- Work instructions
From the entries below, copy out every line with "VideoProfile" in it.

(Beginning of Exercise data)

-- ==== Sys2Proof/Certificates/Slice0/Obligations.lean ====
section
/-! DEFINITION. The statements for the provers. The notions below say what the rules say in the rules'
own terms (the bit stream of R14, the literal codes of R87, the bits of a command word of R39), apart
from the operations of the model. Wherever a statement speaks of `pending` or of the field `response`,
it speaks of fields of the model's own that stand for the host's ports (logs 1 and 7). -/

namespace Sys2Proof.Machine

/-! ### Notions the statements share -/

/-- Abort entry (R93) with code `k`: `aborted <- 1`, `abort_code <- k`, the response is `ABORT(k)`, and
nothing else changes. -/
def AbortsWith (s : State) (k : BitVec 4) (t : State) : Prop :=
  t = { s with aborted := true, abortCode := k, response := some (Response.abort k) }

/-- The command answered `OK` with data `d` and changed nothing else. -/
def OnlyAnswers (s : State) (d : BitVec 48) (t : State) : Prop :=
  t = { s with response := some (Response.ok d) }

/-- The command appended `bits` to the packed bit stream and answered `OK` with data 0: the new word
store is in its canonical form, its bit stream is the old one followed by `bits` (which determines
it, R14), and nothing else changed but the response. -/
def Appends (s : State) (bits : List Bool) (t : State) : Prop :=
  t.mem.wf s.config.wordBits ∧ t.mem.stream s.config.wordBits = s.stream ++ bits ∧
    t = { s with mem := t.mem, response := some (Response.ok 0) }

/-- R34: `n` more bits do not make `COUNT` exceed `MAXWORDS`. -/
def Fits (s : State) (n : Nat) : Prop :=
  ∀ limit, s.config.maxWords = some limit → (s.nbits + n) ⌈/⌉ s.config.wordBits ≤ limit

/-- What a command does that appends `bits` once its operand checks have passed (R34, R51, R96): the
`Capacity` abort, code 4, where the bits do not fit, else the append. -/
def PacksOrOverflows (i : Instr) (s : State) (bits : List Bool) : Prop :=
  (Fits s bits.length → ∃ t, exec i s = .next t ∧ Appends s bits t) ∧
    (¬Fits s bits.length → ∃ t, exec i s = .next t ∧ AbortsWith s 4 t)

/-- The address operand `aop` carries the address (the table of R44): the tag in `aop[31:29]`, the
payload in `aop[28:0]`, ignored for `broadcast`. -/
def CarriesAddress (aop : BitVec 32) : Address → Prop
  | .broadcast => aop.extractLsb' 29 3 = 0
  | .primary n => aop.extractLsb' 29 3 = 1 ∧ aop.extractLsb' 0 29 = n
  | .extended n => aop.extractLsb' 29 3 = 2 ∧ aop.extractLsb' 0 29 = n
  | .accessory n => aop.extractLsb' 29 3 = 3 ∧ aop.extractLsb' 0 29 = n
  | .signal n => aop.extractLsb' 29 3 = 4 ∧ aop.extractLsb' 0 29 = n

/-- R70: `CheckAddress` fails. -/
def OutOfRange (cfg : Config) : Address → Prop
  | .broadcast => False
  | .primary n => cfg.primaryLimit ≤ n.toNat
  | .extended n => cfg.extendedLimit ≤ n.toNat
  | .accessory n => cfg.accessoryLimit ≤ n.toNat
  | .signal n => cfg.signalLimit ≤ n.toNat

/-- The addresses an instruction carries as operands (R70). -/
def addressOperands : Instr → List Address
  | .add _ _ _ => []
  | .addb _ => []
  | .addu8 _ => []
  | .addu16 _ => []
  | .addu32 _ => []
  | .addu64 _ => []
  | .addaBcast => [.broadcast]
  | .addaPri n => [.primary n]
  | .addaExt n => [.extended n]
  | .addaAcc n => [.accessory n]
  | .addaSig n => [.signal n]
  | .acmp a b => [a, b]
  | .atxtPri n => [.primary n]
  | .atxtExt n => [.extended n]
  | .new => []

/-- The integer `key(a) = rank(va) * 2^29 + na` of R81 (for `broadcast`, 0). -/
def addressKey : Address → Nat
  | .broadcast => 0
  | .primary n => 1 * 2 ^ 29 + n.toNat
  | .extended n => 2 * 2 ^ 29 + n.toNat
  | .accessory n => 3 * 2 ^ 29 + n.toNat
  | .signal n => 4 * 2 ^ 29 + n.toNat

/-- The list of bits of a bit string given as single bits, first bit first. -/
def bitsOf (n : BitVec 29) (positions : List Nat) : List Bool := positions.map fun j => n.getLsbD j

/-- The decimal digits of a number, most significant first, no leading zeros, `[0]` for 0 (R84). -/
def decimalOf (n : Nat) : List Nat := if n = 0 then [0] else (Nat.digits 10 n).reverse

/-- The text layout of R48: `data[47:40]` is the number of characters, cell `k` in
`data[39-8k : 32-8k]` is `0x30 + d` for the `k`-th digit and `0x00` past the last. -/
def CarriesText (d : BitVec 48) (digits : List Nat) : Prop :=
  1 ≤ digits.length ∧ digits.length ≤ 5 ∧ (d.extractLsb' 40 8).toNat = digits.length ∧
    ∀ k < 5, (d.extractLsb' (32 - 8 * k) 8).toNat =
      if k < digits.length then 0x30 + digits.getD k 0 else 0

/-- R46: the eight conditions under which a command word is illegal, on the bits of the word. -/
def IllegalWord (c : Command) : Prop :=
  let op := (c.extractLsb' 76 4).toNat
  let sel := (c.extractLsb' 73 3).toNat
  let z := (c.extractLsb' 71 2).toNat
  let len := (c.extractLsb' 64 7).toNat
  let tagA := (c.extractLsb' 61 3).toNat
  let tagB := (c.extractLsb' 29 3).toNat
  (op = 0 ∨ 8 ≤ op) ∨ z ≠ 0 ∨ ((op = 1 ∨ op = 3) ∧ 4 ≤ sel) ∨
    ((op ≠ 1 ∧ op ≠ 3) ∧ sel ≠ 0) ∨ (op ≠ 1 ∧ len ≠ 0) ∨ ((op = 4 ∨ op = 6) ∧ 5 ≤ tagB) ∨
    (op = 5 ∧ (5 ≤ tagA ∨ 5 ≤ tagB)) ∨ (op = 6 ∧ (tagB = 0 ∨ tagB = 3 ∨ tagB = 4))

/-- The `IllegalCommand` clause of a command's rule: a live block answers a word with this `OP` whose
`SEL`, `Z`, `LEN` or address tags (`DATA[63:61]`, `DATA[31:29]`) the command does not admit with abort
entry, code 3. -/
def OtherWordsAreIllegal (op : Nat) (admits : (sel z len tagA tagB : Nat) → Prop) : Prop :=
  ∀ s c rest, s.aborted = false → s.pending = .command c :: rest → (c.extractLsb' 76 4).toNat = op →
    ¬admits (c.extractLsb' 73 3).toNat (c.extractLsb' 71 2).toNat (c.extractLsb' 64 7).toNat
      (c.extractLsb' 61 3).toNat (c.extractLsb' 29 3).toNat →
    ∃ t, step s = .next t ∧ AbortsWith { s with pending := rest } 3 t

/-- The operands of one legal `ADD`: `1 <= len <= vw` (R42), the value of `vw` bits (R43). -/
structure AddOperands where
  vw : ValueWidth
  value : BitVec 64
  len : BitVec 7

/-- The operands are those of a legal `ADD`. -/
def AddOperands.legal (a : AddOperands) : Prop :=
  a.value.toNat < 2 ^ a.vw.bits ∧ 1 ≤ a.len.toNat ∧ a.len.toNat ≤ a.vw.bits

/-- The instruction. -/
def AddOperands.instr (a : AddOperands) : Instr := .add a.vw a.value a.len

/-- The bits it packs. -/
def AddOperands.bits (a : AddOperands) : List Bool := bitsMSB a.value.toNat a.len.toNat

/-- Two states agree on all the spec gives the machine: the parameters and the five items of R9. -/
def AgreeOnSpecState (s s' : State) : Prop :=
  s.config = s'.config ∧ s.mem = s'.mem ∧ s.aborted = s'.aborted ∧ s.abortCode = s'.abortCode

/-- The command appended the words `new` to a store that stands at a word boundary, answered `OK` with
data 0, and changed nothing else. -/
def ExtendsWords (s : State) (new : List Word) (t : State) : Prop :=
  t = { s with
        mem := { words := s.mem.words ++ new, cur := 0, used := 0 }
        response := some (Response.ok 0) }

end Sys2Proof.Machine

open Sys2Proof Sys2Proof.Machine

/-! ### Reset and the shape of a step -/

/-- R23: the state after reset and the outputs it shows, for every instance. -/
def Obligations.ResetStateValues : Prop :=
  ∀ cfg : Config,
    let s := State.resetWith cfg
    s.mem.words = [] ∧ s.mem.cur = 0 ∧ s.mem.used = 0 ∧ s.aborted = false ∧ s.abortCode = 0 ∧
      s.results = [] ∧ s.bitsRem = 0 ∧ s.count = 0 ∧ s.validLast = 0 ∧ s.nbits = 0
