theorem lt_ten_of_mem_decimalOf {n d : Nat} (h : d ∈ decimalOf n) : d < 10 := by
  unfold decimalOf at h
  split_ifs at h
  · rw [List.mem_singleton.mp h]
    decide
  · exact Nat.digits_lt_base (by decide) (List.mem_reverse.mp h)

theorem length_decimalOf_pos (n : Nat) : 1 ≤ (decimalOf n).length := by
  unfold decimalOf
  split_ifs with h0
  · exact le_rfl
  · rw [List.length_reverse]
    exact List.length_pos_of_ne_nil (Nat.digits_ne_nil_iff_ne_zero.mpr h0)

theorem length_decimalOf_le {n k : Nat} (hk : 1 ≤ k) (h : n < 10 ^ k) :
    (decimalOf n).length ≤ k := by
  unfold decimalOf
  split_ifs
  · exact hk
  · rw [List.length_reverse]
    exact (Nat.digits_length_le_iff (by decide) n).mpr h

/-! ### The text layout of R48 -/

theorem toNat_textCell {digits : List Nat} (h : ∀ d ∈ digits, d < 10) (k : Nat) :
    (textCell digits k).toNat = if k < digits.length then 0x30 + digits.getD k 0 else 0 := by
  unfold textCell
  split
  · next d hd =>
    obtain ⟨hk, rfl⟩ := List.getElem?_eq_some_iff.mp hd
    have hdigit := h _ (List.getElem_mem hk)
    rw [if_pos hk, BitVec.toNat_ofNat, Nat.mod_eq_of_lt (by omega), List.getD_eq_getElem _ _ hk]
  · next hd =>
    rw [if_neg (List.getElem?_eq_none_iff.mp hd).not_gt]
    rfl

/-- The record of a text is its length and its five cells, a byte each. -/
theorem toNat_textData (digits : List Nat) :
    (textData digits).toNat = digits.length % 2 ^ 8 * 2 ^ 40 +
      (textCell digits 0).toNat * 2 ^ 32 + (textCell digits 1).toNat * 2 ^ 24 +
      (textCell digits 2).toNat * 2 ^ 16 + (textCell digits 3).toNat * 2 ^ 8 +
      (textCell digits 4).toNat := by
  rw [textData, toNat_append_eq_mul_add, toNat_append_eq_mul_add, toNat_append_eq_mul_add,
    toNat_append_eq_mul_add, toNat_append_eq_mul_add, BitVec.toNat_ofNat]
  omega

/-- One to five decimal digits are carried by their record. -/
theorem carriesText_textData {digits : List Nat} (hpos : 1 ≤ digits.length)
    (hle : digits.length ≤ 5) (hdigits : ∀ d ∈ digits, d < 10) :
    CarriesText (textData digits) digits := by
  have h0 := (textCell digits 0).isLt
  have h1 := (textCell digits 1).isLt
  have h2 := (textCell digits 2).isLt
  have h3 := (textCell digits 3).isLt
  have h4 := (textCell digits 4).isLt
  refine ⟨hpos, hle, ?_, fun k hk => ?_⟩
  · rw [toNat_extractLsb'_eq_div_mod, toNat_textData]
    omega
  · rw [toNat_extractLsb'_eq_div_mod, toNat_textData, ← toNat_textCell hdigits]
    match k, hk with
    | 0, _ | 1, _ | 2, _ | 3, _ | 4, _ => omega

theorem carriesText_primaryText {n : BitVec 29} (h : n.toNat ≤ 126) :
    CarriesText (textData (primaryText n)) (decimalOf n.toNat) := by
  have hlen : (decimalOf n.toNat).length ≤ 5 := length_decimalOf_le (by decide) (by omega)
  rw [primaryText, decimalDigits_toNat]
  exact carriesText_textData (length_decimalOf_pos _) hlen fun _ => lt_ten_of_mem_decimalOf

theorem carriesText_extendedText {n : BitVec 29} (h : n.toNat ≤ 10239) :
    CarriesText (textData (extendedText n)) ((decimalOf n.toNat).leftpad 4 0) := by
  have hlen : (decimalOf n.toNat).length ≤ 5 := length_decimalOf_le (by decide) (by omega)
  have htext : extendedText n = (decimalOf n.toNat).leftpad 4 0 := by
    rw [extendedText, decimalDigits_toNat]
    rfl
  rw [htext]
  refine carriesText_textData ?_ ?_ fun d hd => ?_
  · rw [List.length_leftpad]
    omega
  · rw [List.length_leftpad]
    omega
  · rcases List.mem_append.mp hd with hd | hd
    · rw [List.eq_of_mem_replicate hd]
      decide
    · exact lt_ten_of_mem_decimalOf hd

/-! ### The obligations on `ATXT` -/

/-- The `IllegalCommand` clause that the rules R84 and R85 share (R86). -/
theorem otherWordsAreIllegal_atxt :
    OtherWordsAreIllegal 6
      (fun sel z len _ tag => sel = 0 ∧ z = 0 ∧ len = 0 ∧ (tag = 1 ∨ tag = 2)) := by
  refine otherWordsAreIllegal_of_illegalWord fun c hop hadmits => ?_
  unfold IllegalWord
  omega

theorem exec_atxtPri_of_inRange {n : BitVec 29} (ha : s.aborted = false)
    (h : ¬OutOfRange s.config (.primary n)) :
    exec (.atxtPri n) s = .next (s.answer (Response.ok (textData (primaryText n)))) :=
  congrArg Host.Outcome.next
    ((State.whenLive_of_live ha _).trans (State.checkAddress_of_not_outOfRange h _))
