-- ==== Sys2Proof/Machine/VidTypes.lean ====
section
/-! DEFINITION. VidTypes.lean: the state of the video engine ("Video engine"). -/

namespace Sys2Proof.Machine

/-- Sample planes of a picture, each in raster order: luma, then two chroma planes of half the width and height. -/
structure Planes where
  width : Nat
  height : Nat
  depth : Nat := 8
  luma : List Nat
  cb : List Nat
  cr : List Nat
  deriving DecidableEq, Repr, Inhabited

/-- The profiles that R279 names; every other profile of either standard is `other`. -/
inductive VideoProfile where
  | constrainedBaseline | main | high | main10 | other
  deriving DecidableEq, Repr, Inhabited

/-- Chroma sampling (R279, R280). -/
inductive Sampling where
  | yuv420 | yuv400 | yuv422 | yuv444
  deriving DecidableEq, Repr, Inhabited

/-- The forms of damage (R295), besides a missing reference picture. -/
inductive Damage where
  | elementRange | dataEnds | missingSlice | missingSet
  deriving DecidableEq, Repr, Inhabited

/-- What a stream says of a picture before it is decoded: its profile, its level in tenths, whether it is of the High tier, its
sampling, frame_mbs_only_flag, whether it uses an extension that R280 lists (SVC, MVC, or an H.265 extension), how many pictures its
sequence parameter set requires, its cropped size and depth, its order count, and the numbers that missing reference pictures have. -/
structure DecodeHead where
  profile : VideoProfile
  level : Nat
  highTier : Bool
  sampling : Sampling
  framesOnly : Bool
  extension : Bool
  refs : Nat
  width : Nat
  height : Nat
  depth : Nat
  order : Int
  missing : List Nat
  deriving DecidableEq, Repr, Inhabited

/-- A picture offered to a decoding process as a reference: its number in the context, order count and planes. -/
structure RefPicture where
  number : Nat
  order : Int
  planes : Planes
  deriving DecidableEq, Repr, Inhabited

/-- What a standard's decoding process gives for one picture (R279, R295): its planes, the damage found, each form with the raster
number of a 16 × 16 luma block that it leaves not correctly decoded, the numbers of the pictures used for reference after it, whether it
is ever output, the numbers of the pictures that its output process now outputs, in order, whether its decoded picture hash differs, whether it lies before a recovery
point's completion, whether it is a random access point, and the vectors, in quarter pixels, of the prediction units that
cover the blocks' centres and refer to the previous picture in output order. -/
structure DecodeResult where
  luma : List Nat
  cb : List Nat
  cr : List Nat
  damage : List (Damage × Nat)
  refs : List Nat
  shown : Bool
  outputs : List Nat
  hashMismatch : Bool
  recovering : Bool
  accessPoint : Bool
  vectors : List (Option (Int × Int))
  deriving DecidableEq, Repr, Inhabited

/-- One block's statistics (R299): vector in quarter pixels, SAD and complexity. -/
structure BlockStat where
  mvx : Int
  mvy : Int
  sad : Int
  complexity : Nat
  deriving DecidableEq, Repr, Inhabited

/-- A decoded picture in a unit (R289). -/
structure Picture where
  number : Nat
  /-- Which of the context's units holds it. -/
  unit : Nat := 0
  order : Int := 0
  planes : Planes
  concealed : Nat := 0
  /-- The trailer's flags (R294). -/
  flags : Nat := 0
  /-- The marks of R289. -/
  isRef : Bool := false
  output : Bool := false
  deliver : Bool := false
  source : Bool := false
  /-- Its place in output order. -/
  outNo : Nat := 0
  stamp : Nat := 0
  /-- The VIDEO_DATA that holds its first byte, its tag, and the picture's place among that data's pictures (R320). -/
  message : Nat := 0
  tag : Nat := 0
  place : Nat := 0
  vectors : List (Option (Int × Int)) := []
  stats : List BlockStat := []
  deriving DecidableEq, Repr

/-- A VIDEO_DATA's bytes in a context's stream: its message number, tag, host timestamp and bytes. -/
structure VideoChunk where
  message : Nat
  tag : Nat
  stamp : Nat
  bytes : List Byte
  deriving DecidableEq, Repr

/-- A slot of a video binding in use (R291): the request's row, the model slot, the binding and the slot's number. -/
structure FrameUse where
  row : Nat
  slot : Nat
  binding : Nat
  index : Nat
  deriving DecidableEq, Repr

/-- A stream context (R283 to R301). -/
structure VideoContext where
  session : Nat
  kind : Nat
  slot : Nat
  stats : Bool
  isLuma : Bool
  bt709 : Bool
  fullRange : Bool
  customer : Nat
  priority : Nat
  frameBinding : Nat
  statsBinding : Nat
  maxWidth : Nat
  maxHeight : Nat
  depth : Nat
  references : Nat
  source : Nat
  outWidth : Nat
  outHeight : Nat
  crop : List Int
  frameRate : Nat
  bitRate : Nat
  qp : Nat
  gop : Nat
  /-- Pictures that it may hold, and the first quarter unit (4 × buffer + quarter) of each (R284, R288). -/
  units : List Nat
  full : Bool
  /-- 1 decode; 2 encode; 3 stopped (VID.CSTATE). -/
  state : Nat
  code : Code := 0
  held : Bool := false
  frames : Nat := 0
  concealed : Nat := 0
  data : List VideoChunk := []
  ended : Bool := false
  /-- When each complete access unit was completed, among those of all contexts (R285), and how many have started to be decoded. -/
  completions : List Nat := []
  started : Nat := 0
  /-- A pipe decodes a picture now (R285); the first block that the time limit cut off (R295), and blocks that a memory error
  damaged (R297). -/
  busy : Bool := false
  watchdog : Option Nat := none
  damaged : List Nat := []
  /-- Pictures that hold a mark, in decode order. -/
  pictures : List Picture := []
  nextOut : Nat := 0
  /-- Pictures decoded so far: those that are decoded again after a restart send no second VIDEO_STATUS. -/
  seen : Nat := 0
  /-- Numbers of the pictures already delivered and already coded by an encode context (R297). -/
  delivered : List Nat := []
  sourced : List Nat := []
  /-- Numbers of the random access points decoded so far (R297). -/
  accessPoints : List Nat := []
  /-- The previous picture in output order, 8-bit luma, and its vectors (R298). -/
  lastLuma : Option Planes := none
  lastVectors : List (Int × Int) := []
  /-- Draining (R287 mode 1): the close to answer. -/
  closing : Option ReplyTo := none
  /-- Credit withheld (R293): wire lengths of VIDEO_DATA not yet counted as consumed. -/
  withheld : Nat := 0
  /-- Encoding: pictures coded, sizes of their access units, and the last reconstructed picture. -/
  coded : Nat := 0
  sizes : List Nat := []
  recon : Option Planes := none
  deriving DecidableEq, Repr

/-- What R300 fixes of a coded picture: the level in tenths, slices, coding tree block size, intra or predicted from the previous
reconstructed picture alone, the filters, the hash SEI, the greatest and least prediction unit, and the vectors, in quarter pixels, of
the search of R298 that motion estimation starts from. -/
structure EncodeParams where
  level : Nat
  slices : Nat := 1
  treeBlock : Nat := 32
  intra : Bool
  references : Nat := 1
  deblocking : Bool := true
  offsets : Bool := true
  hashSei : Bool := true
  greatestUnit : Nat := 32
  leastUnit : Nat := 8
  vectors : List (Int × Int) := []
  deriving DecidableEq, Repr

/-- The video engine. -/
structure VidState where
  contexts : Dict VideoContext := []
  /-- Access units completed so far, of all contexts (R285). -/
  completed : Nat := 0
  /-- Decode pipes 0 to 3: the context each works on. -/
  pipes : List (Option Nat) := [none, none, none, none]
  frames : List FrameUse := []
  deriving DecidableEq, Repr

end Sys2Proof.Machine
end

(End of Exercise data)

- Your solution
inductive VideoProfile where
  profile : VideoProfile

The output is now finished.